Homemade spring rolls are such a fun family dinner that I just had to share! This simple recipe gets the whole family involved with chopping veggies, slicing mango and making peanut sauce. Yum!
We like shrimp but you can substitue with the protein of your choice (chicken or tofu or beef). Give them a try and let me know what you think:
Simple Shrimp Spring Rolls
Rice spring roll papers
1 beet grated
1/2 yellow and red pepper, seeded, thinly sliced
2 large carrots, shredded
1 ripe mango, cut into thin strips
1 large bunch mint leaves
1 large bunch cilantro, cut from stems
Shrimp to serve 4 people
Ginger Peanut Sauce
1/2 cup salted natural peanut butter
1 1/2 Tbsp coconut aminos
2-3 Tbsp raw honey
1/2 lime, juiced
1/2 tsp fresh grated ginger (optional)
hot water to thin
Prep veggies and set aside for easy assembly.
Bring 3 cups water to a boil in a kettle and set aside to cool slightly for cooking rice papers. We cook our rice papers in a rectangular baking dish.
Prepare peanut sauce by adding all ingredients except water to a sauce pan and whisking. Add hot water 1 Tbsp at a time and whisk until desired consistency is reached (should be pourable but thick). Set aside.
Add hot water to rectangular baking dish and submerge a rice paper to soften for about 20 seconds. If you let it go too long or if your water is too hot, they will get too fragile to work with.
Once soft, transfer to a clean, slightly damp surface (like a plate), and gently smooth out into a circle.

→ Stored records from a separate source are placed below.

-- ==== Sys2Proof/Certificates/Slice0/Obligations.lean ====
section
/-!
DEFINITION. The statements for the provers, in the order of OBLIGATIONS.json. `Next r P` says that an outcome is a next state of which
`P` holds: every statement about commands so says that they complete, and what the state is then, and by equalities of whole parts what
they leave alone. What each command leaves unchanged in the large is said once for all of them in `CommandsChangeOnlyTheirParts`.
-/

open Sys2Proof Sys2Proof.Machine

/-- The input and its auxiliary rail (01 R28): power in starts the record afresh, its loss and a fault of VAUX take the module to
OFF without an off-cause record, and neither loses what is kept without power.
A module reset by each of its causes (01 R21, R25, R26, R27, R40): from released to asserted the module goes to OFF, the record
takes the cause's code, the panels' contents are lost, and only what needs no power is kept.
A condition that arises while the module reset is asserted leaves the off-cause record as it is, if the record is not of this
very instant (01 R26). -/
def Obligations.InputAndResetCausesTakeTheModuleToOff : Prop :=
  (∀ (t : Nat) (s : State),
    (s.pwr.inputOn = false → exec (.inputPowerOn t) s = .next { s.tick t with
      pwr := { s.pwr with inputOn := true, vauxLatched := false, underVolt := true, overVolt := false, vinWarn := false } }) ∧
    Next (exec (.inputPowerLoss t) s) (fun u => u.mode = .off ∧ u.pwr = { rstN := s.pwr.rstN } ∧
      u.pwrGood = false ∧ u.alertLow = false ∧ u.panels = [] ∧ u.nvm = s.nvm ∧ u.flash = s.flash ∧ u.store = s.store) ∧
    (s.pwr.vauxUp = true → Next (exec (.vauxFault t) s) fun u => u.mode = .off ∧
      u.pwr = { inputOn := true, vauxLatched := true, rstN := s.pwr.rstN } ∧
      u.pwrGood = false ∧ u.alertLow = false ∧ u.panels = [] ∧ u.nvm = s.nvm ∧ u.flash = s.flash ∧ u.store = s.store)) ∧
  (∀ (t : Nat) (die : Fin 32) (s : State), s.pwr.resetAsserted = false →
    ∀ e ∈ [(Instr.resetThreshold t, 1), (Instr.modRstNAssert t, 2), (Instr.overvoltageCut t, 5), (Instr.overcurrentCut t, 6)] ++
        if s.comparatorArmed die then [(Instr.thermalTrip t die, 3)] else [],
      Next (exec e.1 s) fun u => u.mode = .off ∧ u.pwr.resetAsserted = true ∧ u.pwr.offCause = e.2 ∧ u.pwr.offRail = 0xFF ∧
        u.pwr.offAt = max s.now t ∧ u.pwr.rails = [] ∧ u.pwrGood = false ∧ u.panels = [] ∧ u.bays = [] ∧ u.snags = [] ∧
        u.gen = 1 ∧ u.nvm = s.nvm ∧ u.flash = s.flash ∧ u.store = s.store) ∧
  (∀ (t : Nat) (s : State), s.pwr.resetAsserted = true → s.pwr.offAt < max s.now t →
    ∀ c ∈ [Instr.resetThreshold t, .modRstNAssert t, .overvoltageCut t, .overcurrentCut t],
      Next (exec c s) fun u => u.pwr.resetAsserted = true ∧ u.pwr.offCause = s.pwr.offCause ∧ u.pwr.offRail = s.pwr.offRail ∧
        u.pwr.offAt = s.pwr.offAt ∧ u.mode = s.mode)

Add shrimp, carrots, peppers, mango, beets, and a healthy handful each cilantro and mint (and any other desired fillings). Fold bottom over the fillings, then gently roll over once and fold in the side to seal, then roll until completely sealed. If you make them ahead, place on a serving plate and top with a room temperature damp towel to keep fresh.
Repeat process until all toppings are used. Serve with dipping sauce.